5.3 Number of metabolic markers vs sample size: finding the right balance for cost efficiency
Untargeted metabolic phenotyping in diversity subpanels
Such measurements should enable high numbers of samples to be processed at low costs, thus enabling screens of large populations and/or complex experimental setups (diverse growth scenarios, developmental stages, etc.). For example, LC–MS targeted profiles could be generated automatically at moderate cost (50–100 € per sample; Heuberger et al. 2014). Sample preparation and equipment investment still account for a large part of LC–MS analysis costs and they can both be improved by automation and increase in throughput (de Raad et al. 2016; Novakova 2013). The cost of data handling, curation and analysis also has to be taken into account (Anonymous 2016a).

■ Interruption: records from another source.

-- ==== Sys2Proof/Machine/Dispatch.lean ====
section
/-! DEFINITION. The meaning of every command, one arm per constructor. -/

namespace Sys2Proof.Machine
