-- ==== Sys2Proof/Machine/Core.lean ====
section
/-! DEFINITION. The interface of Host/Core.lean. -/

def Sys2Proof.core : Host.Core := { State := Sys2Proof.Machine.State, Fault := Sys2Proof.Machine.Fault, Refusal := Sys2Proof.Machine.Refusal, step := Sys2Proof.Machine.step, reset := Sys2Proof.Machine.State.reset }
end

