/-- SIGNAL whose release goes to the far cache (scope MODULE or SYSTEM, queue of the gang engine), here one without error marks: the
release begins, and sends what it can (R241, R264, R332). -/
def SignalReleaseRuns : Prop :=
  ∀ (core c : Nat) (ws : List W64) (s : State), RecIssues s core 0 2 c ws → 2 ≤ wbits ws 2 1 0 → (s.core core).fc.bad = [] →
    (∀ f ∈ (s.queue core 0).flight, f.id ≠ (s.queue core 0).serial) →
    ∃ t cn, exec (.signalRec core 0) s = .next t ∧
      RecBecomes core s t { s.core core with fc := (({ (s.core core).fc with ctrlNow := cn } : FarCache).release 16 c (wbits ws 2 1 0 == 3)).pumpAll.1 } ∧
      t.queue core 0 = { issuedQueue s core 0 c ws with flight := (s.queue core 0).flight ++ [{ newFlight s core 0 c ws with releasing := true }] } ∧ t.net = s.net

/-- REBASE: the operation is on its way to the home of both tallies, and the record retires; Q_CUR shows DELTA clamped to the smaller
of the values (R267, R278). -/
def RebaseRecRuns : Prop :=
  ∀ (core e c : Nat) (ws : List W64) (s : State) (h h2 : Home), RecIssues s core e 4 c ws →
    let p := wbits ws 1 11 0
    let k := wbits ws 1 23 12
    (s.ctx c).home p = some h → (s.ctx c).home k = some h2 →
    ∃ t post, exec (.rebaseRec core e) s = .next t ∧ RecBecomes core s t (s.core core) ∧
      Retired { issuedQueue s core e c ws with cur := setWord (ws.take 8) 1 63 32 (min (wbits ws 1 63 32) (min (s.tallyAt h).value (s.tallyAt h2).value)) }
        (t.queue core e) (s.queue core e).serial ∧
      t.net.tally = s.net.tally ++ [({ ctx := c, vid := p, home := h, src := ⟨core, 16 + e⟩, act := .rebase k h2 (wbits ws 1 63 32) (s.queue core e).serial, qid := 4 * core + e
                                       slot := (s.queue core e).next } : TallyMsg)] ++ post

/-- LOOP with a count in the record: with a count of 0 the queue goes past the body, otherwise a loop is active with that count
(R268). -/
def LoopRecRuns : Prop :=
  ∀ (core e c : Nat) (ws : List W64) (s : State), RecIssues s core e 5 c ws → wbits ws 1 7 6 = 0 → (∀ f ∈ (s.queue core e).flight, f.id ≠ (s.queue core e).serial) →
    let q := issuedQueue s core e c ws
    let body := wbits ws 1 5 0
    let n := wbits ws 1 63 32
    ∃ t, exec (.loopRec core e) s = .next t ∧ RecBecomes core s t (s.core core) ∧
      (n = 0 → Retired (q.pass body) (t.queue core e) (s.queue core e).serial) ∧
      (n ≠ 0 → Retired { q with loops := { first := q.next, stop := (q.next + body) % q.size, left := n, count := n } :: q.loops } (t.queue core e) (s.queue core e).serial)

/-- LOOP with its count in memory or in a tally: the queue is held until the count has arrived. -/
def LoopReadRuns : Prop :=
  ∀ (core e c : Nat) (ws : List W64) (s : State), RecIssues s core e 5 c ws → wbits ws 1 7 6 ≠ 0 →
    (wbits ws 1 7 6 = 1 → wbits ws 2 47 0 % 4 = 0 ∧ (s.ctx c).farOk .r (wbits ws 2 47 0) 4 = true) →
    ∃ t, exec (.loopRec core e) s = .next t ∧ RecBecomes core s t (s.core core) ∧
      t.queue core e = { issuedQueue s core e c ws with block := .loopRead (wbits ws 1 7 6 == 2) }

/-- LOOP_COUNT_READ: the count word arrives, and the loop is entered with it. -/
def LoopCountReadRuns : Prop :=
  ∀ (core e c : Nat) (fl : Flight) (s : State), core < 1280 → e < 4 → s.live core = some c → s.far.bad = [] →
    let q := s.queue core e
    q.block = .loopRead false → q.flight.find? (fun f => f.id == q.blockId) = some fl → (s.core core).crecFull e = false →
    let body := wbits fl.words 1 5 0
    let n := ofLe (memReadN s.far.mem (wbits fl.words 2 47 0) 4)
    ∃ t, exec (.loopCountRead core e) s = .next t ∧ RecBecomes core s t (s.core core) ∧
      (n = 0 → Retired ({ q with block := .none }.pass body) (t.queue core e) q.blockId) ∧
      (n ≠ 0 → Retired { q with block := .none, loops := { first := q.next, stop := (q.next + body) % q.size, left := n, count := n } :: q.loops } (t.queue core e) q.blockId)
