/-! ### Units that an update does not touch -/

@[simp] theorem State.ctx_setCore (s : State) (n : Nat) (k : Core) (m : Nat) : (s.setCore n k).ctx m = s.ctx m := rfl
@[simp] theorem State.ctx_modCore (s : State) (n : Nat) (f : Core → Core) (m : Nat) : (s.modCore n f).ctx m = s.ctx m := rfl
@[simp] theorem State.ctx_setQueue (s : State) (n e : Nat) (q : Queue) (m : Nat) : (s.setQueue n e q).ctx m = s.ctx m := rfl
@[simp] theorem State.ctx_modQueue (s : State) (n e : Nat) (f : Queue → Queue) (m : Nat) : (s.modQueue n e f).ctx m = s.ctx m := rfl
@[simp] theorem State.ctx_setGang (s : State) (n sl : Nat) (g : Gang) (m : Nat) : (s.setGang n sl g).ctx m = s.ctx m := rfl
@[simp] theorem State.ctx_modGang (s : State) (n sl : Nat) (f : Gang → Gang) (m : Nat) : (s.modGang n sl f).ctx m = s.ctx m := rfl
@[simp] theorem State.ctx_modSlab (s : State) (n : Nat) (f : Slab → Slab) (m : Nat) : (s.modSlab n f).ctx m = s.ctx m := rfl
@[simp] theorem State.ctx_modMe (s : State) (n : Nat) (f : MatrixEngine → MatrixEngine) (m : Nat) : (s.modMe n f).ctx m = s.ctx m := rfl
@[simp] theorem State.ctx_count (s : State) (core code n : Nat) (m : Nat) : (s.count core code n).ctx m = s.ctx m := rfl
@[simp] theorem State.ctx_issued (s : State) (core slot : Nat) (vec : Bool) (m : Nat) : (s.issued core slot vec).ctx m = s.ctx m := rfl
@[simp] theorem State.ctx_gangDone (s : State) (g : GangAt) (r : Gang × FFlags) (m : Nat) : (s.gangDone g r).ctx m = s.ctx m := rfl
@[simp] theorem State.core_setCtx (s : State) (c : Nat) (x : Ctx) (m : Nat) : (s.setCtx c x).core m = s.core m := rfl
@[simp] theorem State.gang_setCtx (s : State) (c : Nat) (x : Ctx) (m i : Nat) : (s.setCtx c x).gang m i = s.gang m i := rfl
@[simp] theorem State.queue_setCtx (s : State) (c : Nat) (x : Ctx) (m i : Nat) : (s.setCtx c x).queue m i = s.queue m i := rfl
@[simp] theorem State.core_modCtx (s : State) (c : Nat) (f : Ctx → Ctx) (m : Nat) : (s.modCtx c f).core m = s.core m := rfl
@[simp] theorem State.gang_modCtx (s : State) (c : Nat) (f : Ctx → Ctx) (m i : Nat) : (s.modCtx c f).gang m i = s.gang m i := rfl
@[simp] theorem State.queue_modCtx (s : State) (c : Nat) (f : Ctx → Ctx) (m i : Nat) : (s.modCtx c f).queue m i = s.queue m i := rfl
@[simp] theorem State.core_bump (s : State) (c : Nat) (m : Nat) : (s.bump c).core m = s.core m := rfl
@[simp] theorem State.gang_bump (s : State) (c : Nat) (m i : Nat) : (s.bump c).gang m i = s.gang m i := rfl
@[simp] theorem State.queue_bump (s : State) (c : Nat) (m i : Nat) : (s.bump c).queue m i = s.queue m i := rfl
@[simp] theorem State.core_setChan (s : State) (ch : Nat) (x : Channel) (m : Nat) : (s.setChan ch x).core m = s.core m := rfl
@[simp] theorem State.gang_setChan (s : State) (ch : Nat) (x : Channel) (m i : Nat) : (s.setChan ch x).gang m i = s.gang m i := rfl
@[simp] theorem State.queue_setChan (s : State) (ch : Nat) (x : Channel) (m i : Nat) : (s.setChan ch x).queue m i = s.queue m i := rfl
@[simp] theorem State.ctx_setChan (s : State) (ch : Nat) (x : Channel) (m : Nat) : (s.setChan ch x).ctx m = s.ctx m := rfl
@[simp] theorem State.core_tail (s : State) (ring kind ctx : Nat) (gang : Option Nat) (w1 w2 w3 : Nat) (m : Nat) : (s.tail ring kind ctx gang w1 w2 w3).core m = s.core m := rfl
@[simp] theorem State.gang_tail (s : State) (ring kind ctx : Nat) (gang : Option Nat) (w1 w2 w3 : Nat) (m i : Nat) : (s.tail ring kind ctx gang w1 w2 w3).gang m i = s.gang m i := rfl
@[simp] theorem State.queue_tail (s : State) (ring kind ctx : Nat) (gang : Option Nat) (w1 w2 w3 : Nat) (m i : Nat) : (s.tail ring kind ctx gang w1 w2 w3).queue m i = s.queue m i := rfl
@[simp] theorem State.ctx_tail (s : State) (ring kind ctx : Nat) (gang : Option Nat) (w1 w2 w3 : Nat) (m : Nat) : (s.tail ring kind ctx gang w1 w2 w3).ctx m = s.ctx m := rfl
@[simp] theorem State.core_hubCount (s : State) (unit code n : Nat) (m : Nat) : (s.hubCount unit code n).core m = s.core m := rfl
@[simp] theorem State.gang_hubCount (s : State) (unit code n : Nat) (m i : Nat) : (s.hubCount unit code n).gang m i = s.gang m i := rfl
@[simp] theorem State.queue_hubCount (s : State) (unit code n : Nat) (m i : Nat) : (s.hubCount unit code n).queue m i = s.queue m i := rfl
@[simp] theorem State.ctx_hubCount (s : State) (unit code n : Nat) (m : Nat) : (s.hubCount unit code n).ctx m = s.ctx m := rfl
@[simp] theorem State.core_setBridge (s : State) (j : Nat) (b : BridgeSound) (m : Nat) : (s.setBridge j b).core m = s.core m := rfl
@[simp] theorem State.gang_setBridge (s : State) (j : Nat) (b : BridgeSound) (m i : Nat) : (s.setBridge j b).gang m i = s.gang m i := rfl
@[simp] theorem State.queue_setBridge (s : State) (j : Nat) (b : BridgeSound) (m i : Nat) : (s.setBridge j b).queue m i = s.queue m i := rfl
@[simp] theorem State.ctx_setBridge (s : State) (j : Nat) (b : BridgeSound) (m : Nat) : (s.setBridge j b).ctx m = s.ctx m := rfl
@[simp] theorem State.core_setUnit (s : State) (u : Nat) (b : BarUnit) (m : Nat) : (s.setUnit u b).core m = s.core m := rfl
@[simp] theorem State.gang_setUnit (s : State) (u : Nat) (b : BarUnit) (m i : Nat) : (s.setUnit u b).gang m i = s.gang m i := rfl
@[simp] theorem State.queue_setUnit (s : State) (u : Nat) (b : BarUnit) (m i : Nat) : (s.setUnit u b).queue m i = s.queue m i := rfl
@[simp] theorem State.ctx_setUnit (s : State) (u : Nat) (b : BarUnit) (m : Nat) : (s.setUnit u b).ctx m = s.ctx m := rfl
@[simp] theorem State.core_sendTally (s : State) (x : TallyMsg) (m : Nat) : (s.sendTally x).core m = s.core m := rfl
@[simp] theorem State.gang_sendTally (s : State) (x : TallyMsg) (m i : Nat) : (s.sendTally x).gang m i = s.gang m i := rfl
@[simp] theorem State.queue_sendTally (s : State) (x : TallyMsg) (m i : Nat) : (s.sendTally x).queue m i = s.queue m i := rfl
@[simp] theorem State.ctx_sendTally (s : State) (x : TallyMsg) (m : Nat) : (s.sendTally x).ctx m = s.ctx m := rfl
@[simp] theorem State.core_modPci (s : State) (f : HostPort → HostPort) (m : Nat) : (s.modPci f).core m = s.core m := rfl
@[simp] theorem State.gang_modPci (s : State) (f : HostPort → HostPort) (m i : Nat) : (s.modPci f).gang m i = s.gang m i := rfl
@[simp] theorem State.queue_modPci (s : State) (f : HostPort → HostPort) (m i : Nat) : (s.modPci f).queue m i = s.queue m i := rfl
@[simp] theorem State.ctx_modPci (s : State) (f : HostPort → HostPort) (m : Nat) : (s.modPci f).ctx m = s.ctx m := rfl
@[simp] theorem State.core_modLinks (s : State) (f : Links → Links) (m : Nat) : (s.modLinks f).core m = s.core m := rfl
@[simp] theorem State.gang_modLinks (s : State) (f : Links → Links) (m i : Nat) : (s.modLinks f).gang m i = s.gang m i := rfl
@[simp] theorem State.queue_modLinks (s : State) (f : Links → Links) (m i : Nat) : (s.modLinks f).queue m i = s.queue m i := rfl
@[simp] theorem State.ctx_modLinks (s : State) (f : Links → Links) (m : Nat) : (s.modLinks f).ctx m = s.ctx m := rfl
@[simp] theorem State.core_setPort (s : State) (p : Nat) (x : Port) (m : Nat) : (s.setPort p x).core m = s.core m := rfl
@[simp] theorem State.gang_setPort (s : State) (p : Nat) (x : Port) (m i : Nat) : (s.setPort p x).gang m i = s.gang m i := rfl
@[simp] theorem State.queue_setPort (s : State) (p : Nat) (x : Port) (m i : Nat) : (s.setPort p x).queue m i = s.queue m i := rfl
@[simp] theorem State.ctx_setPort (s : State) (p : Nat) (x : Port) (m : Nat) : (s.setPort p x).ctx m = s.ctx m := rfl
@[simp] theorem State.core_modTwin (s : State) (f : Twin → Twin) (m : Nat) : (s.modTwin f).core m = s.core m := rfl
@[simp] theorem State.gang_modTwin (s : State) (f : Twin → Twin) (m i : Nat) : (s.modTwin f).gang m i = s.gang m i := rfl
@[simp] theorem State.queue_modTwin (s : State) (f : Twin → Twin) (m i : Nat) : (s.modTwin f).queue m i = s.queue m i := rfl
@[simp] theorem State.ctx_modTwin (s : State) (f : Twin → Twin) (m : Nat) : (s.modTwin f).ctx m = s.ctx m := rfl
@[simp] theorem State.core_modTrust (s : State) (f : Trust → Trust) (m : Nat) : (s.modTrust f).core m = s.core m := rfl
@[simp] theorem State.gang_modTrust (s : State) (f : Trust → Trust) (m i : Nat) : (s.modTrust f).gang m i = s.gang m i := rfl
@[simp] theorem State.queue_modTrust (s : State) (f : Trust → Trust) (m i : Nat) : (s.modTrust f).queue m i = s.queue m i := rfl
@[simp] theorem State.ctx_modTrust (s : State) (f : Trust → Trust) (m : Nat) : (s.modTrust f).ctx m = s.ctx m := rfl
@[simp] theorem State.core_modGov (s : State) (f : Governor → Governor) (m : Nat) : (s.modGov f).core m = s.core m := rfl
@[simp] theorem State.gang_modGov (s : State) (f : Governor → Governor) (m i : Nat) : (s.modGov f).gang m i = s.gang m i := rfl
@[simp] theorem State.queue_modGov (s : State) (f : Governor → Governor) (m i : Nat) : (s.modGov f).queue m i = s.queue m i := rfl
@[simp] theorem State.ctx_modGov (s : State) (f : Governor → Governor) (m : Nat) : (s.modGov f).ctx m = s.ctx m := rfl
@[simp] theorem State.core_draw (s : State) (m : Nat) : (s.draw.2).core m = s.core m := rfl
@[simp] theorem State.gang_draw (s : State) (m i : Nat) : (s.draw.2).gang m i = s.gang m i := rfl
@[simp] theorem State.queue_draw (s : State) (m i : Nat) : (s.draw.2).queue m i = s.queue m i := rfl
@[simp] theorem State.ctx_draw (s : State) (m : Nat) : (s.draw.2).ctx m = s.ctx m := rfl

High-throughput spectrophotometric analysis of major sugars and organic acids, which are respectively powerful predictors of potato quality (Steinfath et al. 2010b) and tomato (López et al. 2015), could be easily implemented in facilities using robotized microplate measurements (Ménard et al. 2014) and for less than 20 € per sample. However, for many volatile compounds and secondary metabolites, there will still be certain limitations to reducing costs by methodologic adaptations (Kallenbach et al. 2014), although future developments may offer new possibilities.
5.4 Data analysis for modeling plant performance: custom-made solutions
Detection of markers is linked to the idea of associating explanatory variables (X, markers) and response variables (Y, targeted phenotype). Therefore, an appropriate statistical method estimating such an association between metabolites or metabolite signatures and phenotypic variables and its significance is necessary.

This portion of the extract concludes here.